Out then on art! I’ll sleep but to wake—
Never to dream if never for your sake.
That night he ran over to the student union, slipped it into her mailbox — number 120—and walked home delighted with himself.
XXIV Giacomo-lo-Squarciatore
It is the nature of women to be fond of carrying weights.
— FRANCIS GALTON
THE TELEPHONE CALL seemed urgent: some student named Betsy, the unromantic praenomen matching her disposition, asking if Darconville minded very much giving her and her girlfriends some advice, so would he? It was a voice of shrill little bleats warring against, but intervenient with, the background noise of a dormitory corridor that sounded like Mafeking.

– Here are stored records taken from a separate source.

-- ==== Sys2Proof/Laws/Frames.lean ====
section
/-! SUPPORT. What the shared operations leave alone, field by field: events, error logs, packets, Colophon records, wakes, the
Cask's and the trace writer's. -/

namespace Sys2Proof.Machine

variable (s : State)

@[simp] theorem State.when_true (f : State → State) : s.when true f = f s := rfl
@[simp] theorem State.when_false (f : State → State) : s.when false f = s := rfl
@[simp] theorem State.each_nil {α : Type} (f : α → State → State) : s.each [] f = s := rfl
@[simp] theorem State.each_cons {α : Type} (a : α) (l : List α) (f : α → State → State) : s.each (a :: l) f = (f a s).each l f := rfl

/-- A conditional update keeps what both branches keep. -/
theorem State.when_field {β : Type} (g : State → β) (c : Bool) (f : State → State) (h : g (f s) = g s) : g (s.when c f) = g s := by
  cases c <;> simp [h]

/-- A fold keeps what every step keeps. -/
theorem State.each_field {α β : Type} (g : State → β) (f : α → State → State) (h : ∀ a s, g (f a s) = g s) (l : List α) :
    g (s.each l f) = g s := by
  induction l generalizing s with
  | nil => rfl
  | cons a l ih => rw [State.each_cons, ih, h]

@[simp] theorem setVecPending_frame (fn vec b : Nat) :
    (setVecPending fn vec b s).pending = s.pending ∧ (setVecPending fn vec b s).free = s.free ∧ (setVecPending fn vec b s).out =
    s.out ∧ (setVecPending fn vec b s).time = s.time ∧ (setVecPending fn vec b s).latch = s.latch ∧ (setVecPending fn vec b
    s).mem = s.mem ∧ (setVecPending fn vec b s).ecc = s.ecc ∧ (setVecPending fn vec b s).units = s.units ∧ (setVecPending fn vec
    b s).cores = s.cores ∧ (setVecPending fn vec b s).arrs = s.arrs ∧ (setVecPending fn vec b s).tabs = s.tabs ∧ (setVecPending
    fn vec b s).net = s.net ∧ (setVecPending fn vec b s).tiers = s.tiers ∧ (setVecPending fn vec b s).streams = s.streams ∧
    (setVecPending fn vec b s).jobs = s.jobs ∧ (setVecPending fn vec b s).firstErr = s.firstErr ∧ (setVecPending fn vec b
    s).irqs = s.irqs ∧ (setVecPending fn vec b s).vectors = s.vectors ∧ (setVecPending fn vec b s).events = s.events ∧
    (setVecPending fn vec b s).routes = s.routes ∧ (setVecPending fn vec b s).hyds = s.hyds ∧ (setVecPending fn vec b s).gov =
    s.gov ∧ (setVecPending fn vec b s).ctxs = s.ctxs ∧ (setVecPending fn vec b s).psets = s.psets ∧ (setVecPending fn vec b
    s).maps = s.maps ∧ (setVecPending fn vec b s).loop = s.loop ∧ (setVecPending fn vec b s).txq = s.txq ∧ (setVecPending fn vec
    b s).outst = s.outst ∧ (setVecPending fn vec b s).owed = s.owed ∧ (setVecPending fn vec b s).stopped = s.stopped ∧
    (setVecPending fn vec b s).cask = s.cask ∧ (setVecPending fn vec b s).trq = s.trq ∧ (setVecPending fn vec b s).trw = s.trw ∧
    (setVecPending fn vec b s).hang = s.hang ∧ (setVecPending fn vec b s).snap = s.snap ∧ (setVecPending fn vec b s).snapAt =
    s.snapAt ∧ (setVecPending fn vec b s).edge = s.edge ∧ (setVecPending fn vec b s).wakeAt = s.wakeAt ∧ (setVecPending fn vec b
    s).wakeFrom = s.wakeFrom ∧ (setVecPending fn vec b s).brgRun = s.brgRun ∧ (setVecPending fn vec b s).served = s.served ∧
    (setVecPending fn vec b s).allocs = s.allocs ∧ (setVecPending fn vec b s).recNo = s.recNo ∧ (setVecPending fn vec b s).recAt
    = s.recAt ∧ (setVecPending fn vec b s).ports = s.ports ∧ (setVecPending fn vec b s).sync = s.sync ∧ (setVecPending fn vec b
    s).mons = s.mons ∧ (setVecPending fn vec b s).cols = s.cols ∧ (setVecPending fn vec b s).power = s.power ∧ (setVecPending fn
    vec b s).mzm = s.mzm := by
  unfold setVecPending; simp

@[simp] theorem sendVector_frame (fn vec : Nat) :
    (sendVector fn vec s).pending = s.pending ∧ (sendVector fn vec s).free = s.free ∧ (sendVector fn vec s).time = s.time ∧
    (sendVector fn vec s).latch = s.latch ∧ (sendVector fn vec s).mem = s.mem ∧ (sendVector fn vec s).ecc = s.ecc ∧ (sendVector
    fn vec s).units = s.units ∧ (sendVector fn vec s).cores = s.cores ∧ (sendVector fn vec s).arrs = s.arrs ∧ (sendVector fn vec
    s).tabs = s.tabs ∧ (sendVector fn vec s).net = s.net ∧ (sendVector fn vec s).tiers = s.tiers ∧ (sendVector fn vec s).streams
    = s.streams ∧ (sendVector fn vec s).jobs = s.jobs ∧ (sendVector fn vec s).firstErr = s.firstErr ∧ (sendVector fn vec s).irqs
    = s.irqs ∧ (sendVector fn vec s).vectors = s.vectors ∧ (sendVector fn vec s).events = s.events ∧ (sendVector fn vec
    s).routes = s.routes ∧ (sendVector fn vec s).hyds = s.hyds ∧ (sendVector fn vec s).gov = s.gov ∧ (sendVector fn vec s).ctxs
    = s.ctxs ∧ (sendVector fn vec s).psets = s.psets ∧ (sendVector fn vec s).maps = s.maps ∧ (sendVector fn vec s).loop = s.loop
    ∧ (sendVector fn vec s).txq = s.txq ∧ (sendVector fn vec s).outst = s.outst ∧ (sendVector fn vec s).owed = s.owed ∧
    (sendVector fn vec s).stopped = s.stopped ∧ (sendVector fn vec s).cask = s.cask ∧ (sendVector fn vec s).trq = s.trq ∧
    (sendVector fn vec s).trw = s.trw ∧ (sendVector fn vec s).hang = s.hang ∧ (sendVector fn vec s).snap = s.snap ∧ (sendVector
    fn vec s).snapAt = s.snapAt ∧ (sendVector fn vec s).edge = s.edge ∧ (sendVector fn vec s).wakeAt = s.wakeAt ∧ (sendVector fn
    vec s).wakeFrom = s.wakeFrom ∧ (sendVector fn vec s).brgRun = s.brgRun ∧ (sendVector fn vec s).served = s.served ∧
    (sendVector fn vec s).allocs = s.allocs ∧ (sendVector fn vec s).recNo = s.recNo ∧ (sendVector fn vec s).recAt = s.recAt ∧
    (sendVector fn vec s).ports = s.ports ∧ (sendVector fn vec s).sync = s.sync ∧ (sendVector fn vec s).mons = s.mons ∧
    (sendVector fn vec s).cols = s.cols ∧ (sendVector fn vec s).power = s.power ∧ (sendVector fn vec s).mzm = s.mzm := by
  unfold sendVector; (try dsimp only); (repeat' split) <;> simp

@[simp] theorem raiseMask_frame (b m : Nat) :
    (raiseMask b m s).pending = s.pending ∧ (raiseMask b m s).free = s.free ∧ (raiseMask b m s).time = s.time ∧ (raiseMask b m
    s).latch = s.latch ∧ (raiseMask b m s).mem = s.mem ∧ (raiseMask b m s).ecc = s.ecc ∧ (raiseMask b m s).units = s.units ∧
    (raiseMask b m s).cores = s.cores ∧ (raiseMask b m s).arrs = s.arrs ∧ (raiseMask b m s).tabs = s.tabs ∧ (raiseMask b m
    s).net = s.net ∧ (raiseMask b m s).tiers = s.tiers ∧ (raiseMask b m s).streams = s.streams ∧ (raiseMask b m s).jobs = s.jobs
    ∧ (raiseMask b m s).firstErr = s.firstErr ∧ (raiseMask b m s).irqs = s.irqs ∧ (raiseMask b m s).vectors = s.vectors ∧
    (raiseMask b m s).events = s.events ∧ (raiseMask b m s).routes = s.routes ∧ (raiseMask b m s).hyds = s.hyds ∧ (raiseMask b m
    s).gov = s.gov ∧ (raiseMask b m s).ctxs = s.ctxs ∧ (raiseMask b m s).psets = s.psets ∧ (raiseMask b m s).maps = s.maps ∧
    (raiseMask b m s).loop = s.loop ∧ (raiseMask b m s).txq = s.txq ∧ (raiseMask b m s).outst = s.outst ∧ (raiseMask b m s).owed
    = s.owed ∧ (raiseMask b m s).stopped = s.stopped ∧ (raiseMask b m s).cask = s.cask ∧ (raiseMask b m s).trq = s.trq ∧
    (raiseMask b m s).trw = s.trw ∧ (raiseMask b m s).hang = s.hang ∧ (raiseMask b m s).snap = s.snap ∧ (raiseMask b m s).snapAt
    = s.snapAt ∧ (raiseMask b m s).edge = s.edge ∧ (raiseMask b m s).wakeAt = s.wakeAt ∧ (raiseMask b m s).wakeFrom = s.wakeFrom
    ∧ (raiseMask b m s).brgRun = s.brgRun ∧ (raiseMask b m s).served = s.served ∧ (raiseMask b m s).allocs = s.allocs ∧
    (raiseMask b m s).recNo = s.recNo ∧ (raiseMask b m s).recAt = s.recAt ∧ (raiseMask b m s).ports = s.ports ∧ (raiseMask b m
    s).sync = s.sync ∧ (raiseMask b m s).mons = s.mons ∧ (raiseMask b m s).cols = s.cols ∧ (raiseMask b m s).power = s.power ∧
    (raiseMask b m s).mzm = s.mzm := by
  unfold raiseMask; (try dsimp only); (repeat' split) <;> simp

@[simp] theorem raiseEv_frame (b k : Nat) :
    (raiseEv b k s).pending = s.pending ∧ (raiseEv b k s).free = s.free ∧ (raiseEv b k s).time = s.time ∧ (raiseEv b k s).latch
    = s.latch ∧ (raiseEv b k s).mem = s.mem ∧ (raiseEv b k s).ecc = s.ecc ∧ (raiseEv b k s).units = s.units ∧ (raiseEv b k
    s).cores = s.cores ∧ (raiseEv b k s).arrs = s.arrs ∧ (raiseEv b k s).tabs = s.tabs ∧ (raiseEv b k s).net = s.net ∧ (raiseEv
    b k s).tiers = s.tiers ∧ (raiseEv b k s).streams = s.streams ∧ (raiseEv b k s).jobs = s.jobs ∧ (raiseEv b k s).firstErr =
    s.firstErr ∧ (raiseEv b k s).irqs = s.irqs ∧ (raiseEv b k s).vectors = s.vectors ∧ (raiseEv b k s).events = s.events ∧
    (raiseEv b k s).routes = s.routes ∧ (raiseEv b k s).hyds = s.hyds ∧ (raiseEv b k s).gov = s.gov ∧ (raiseEv b k s).ctxs =
    s.ctxs ∧ (raiseEv b k s).psets = s.psets ∧ (raiseEv b k s).maps = s.maps ∧ (raiseEv b k s).loop = s.loop ∧ (raiseEv b k
    s).txq = s.txq ∧ (raiseEv b k s).outst = s.outst ∧ (raiseEv b k s).owed = s.owed ∧ (raiseEv b k s).stopped = s.stopped ∧
    (raiseEv b k s).cask = s.cask ∧ (raiseEv b k s).trq = s.trq ∧ (raiseEv b k s).trw = s.trw ∧ (raiseEv b k s).hang = s.hang ∧
    (raiseEv b k s).snap = s.snap ∧ (raiseEv b k s).snapAt = s.snapAt ∧ (raiseEv b k s).edge = s.edge ∧ (raiseEv b k s).wakeAt =
    s.wakeAt ∧ (raiseEv b k s).wakeFrom = s.wakeFrom ∧ (raiseEv b k s).brgRun = s.brgRun ∧ (raiseEv b k s).served = s.served ∧
    (raiseEv b k s).allocs = s.allocs ∧ (raiseEv b k s).recNo = s.recNo ∧ (raiseEv b k s).recAt = s.recAt ∧ (raiseEv b k
    s).ports = s.ports ∧ (raiseEv b k s).sync = s.sync ∧ (raiseEv b k s).mons = s.mons ∧ (raiseEv b k s).cols = s.cols ∧
    (raiseEv b k s).power = s.power ∧ (raiseEv b k s).mzm = s.mzm := by
  unfold raiseEv; simp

Sitting in his office, Darconville could almost see her, squinched over, one ear plugged with a finger, nervously rubbing her left instep against the gastrocnemius of her right calf: she was in a dither. The girls at Quinsy College had hearts like chocolate bars, scored to break easily. Come ahead, said Darconville, come over.
So Darconville waited for them long after his classes had ended, his feet propped up on his desk. He was reading an old novel from his grandmother’s library— Giacomo-lo-Squarciatore (1888) — to pass the time.
“We’re ripping mad!” puffed Betsy Stride, breathless from the stairs, appearing in the doorway like a rising moon. She turned out to be one of his sophomores, a pompion-shaped grouchbag in a brown dress A-lined and middle-kneed who, in happier moods, was given to entertaining her girlfriends in the back row of Darconville’s class by ingeniously shooting elastic bands from the braces on her teeth. And then she motioned in four others — a group Darconville had seen together more than once slouching around campus like walking morts— who, obviously whelped together on a mission, one, Darconville saw, that would soon be his, stood before the desk. It looked as if they were going to group-step, kick, and burst into a Victorian music-hall number.
“Tell him, go ahead.”
Betsy judiciously castled two of her friends and moved a pawn forward with an impatient shove.
“It’s all right,” exclaimed Betsy, “tell him what happened. Well, aren’t you going to tell him? Mary Jane ?”
They made a perfect quincunx, all standing in place, with faces like apostle spoons, all deferring to each other as to who should present their petition, for it was clearly one of those irredentist ventures to restore a right or rectify a wrong, something invariably to do with library privileges, curfew extension, or some breach of the student moral code which at Quinsy was stricter than the Rites of Vesta. Darconville, now six months into the year, was becoming familiar with it all. The girls, most of them, actually worried about these rules, an anxiety, in fact, that over the year caused a good many of them to become overweight, and not a few who had come in September as thinifers would leave hopeless fattypuffs in June. The starchy comestibles in the Quinsy refectory, however, better construed to account for the condition of Betsy Stride, a girl so fat that were she wearing a white dress one could have shown a home-movie on her. Briefly, she had a beef — and, again, poked Mary Jane in the ribs.
“Well, I was studyin’ real late over at Smethwick last night,” began Mary Jane Kelly, shifting feet, “working on my project on shade-pulls. You know? Anyway, I—”
Darconville blinked.
“Shade-pulls?”
“My term paper. For Dr. Speetles’ education course. ‘The Effect of Insufficiently Pulled Shades in Classrooms on 4th-Grade Underachievers.’ “
“Continue.”
“I finished up for the night, see, and started walking back to my room—”
“Alone,” Betsy reminded her.
“Alone,” agreed her friend.
“ All alone.”
“Yes,” sighed Mary Jane, “ all alone. I was right tired, I guess, and” —she shrugged—”I don’t know, maybe I just imagined the whole thing.”
“You didn’t,” sniffed Betsy, shifting and looking away hurt as if suddenly betrayed.
Darconville looked at his watch. “And you saw a man,” he said, “following you.”
The girls all looked amazed, confirmed in their fears but astounded at the sudden conjecture: how did he know? This was a constant: the fumblingly speculative association in girls’ schools of any mysterious or unexplained mis-illumination with some foul and forbidden chthonian, male of course, wreaking havoc among them, and any apparition, whatever the circumstance, desperately cried out for immediate rehearsal, redressai, and report.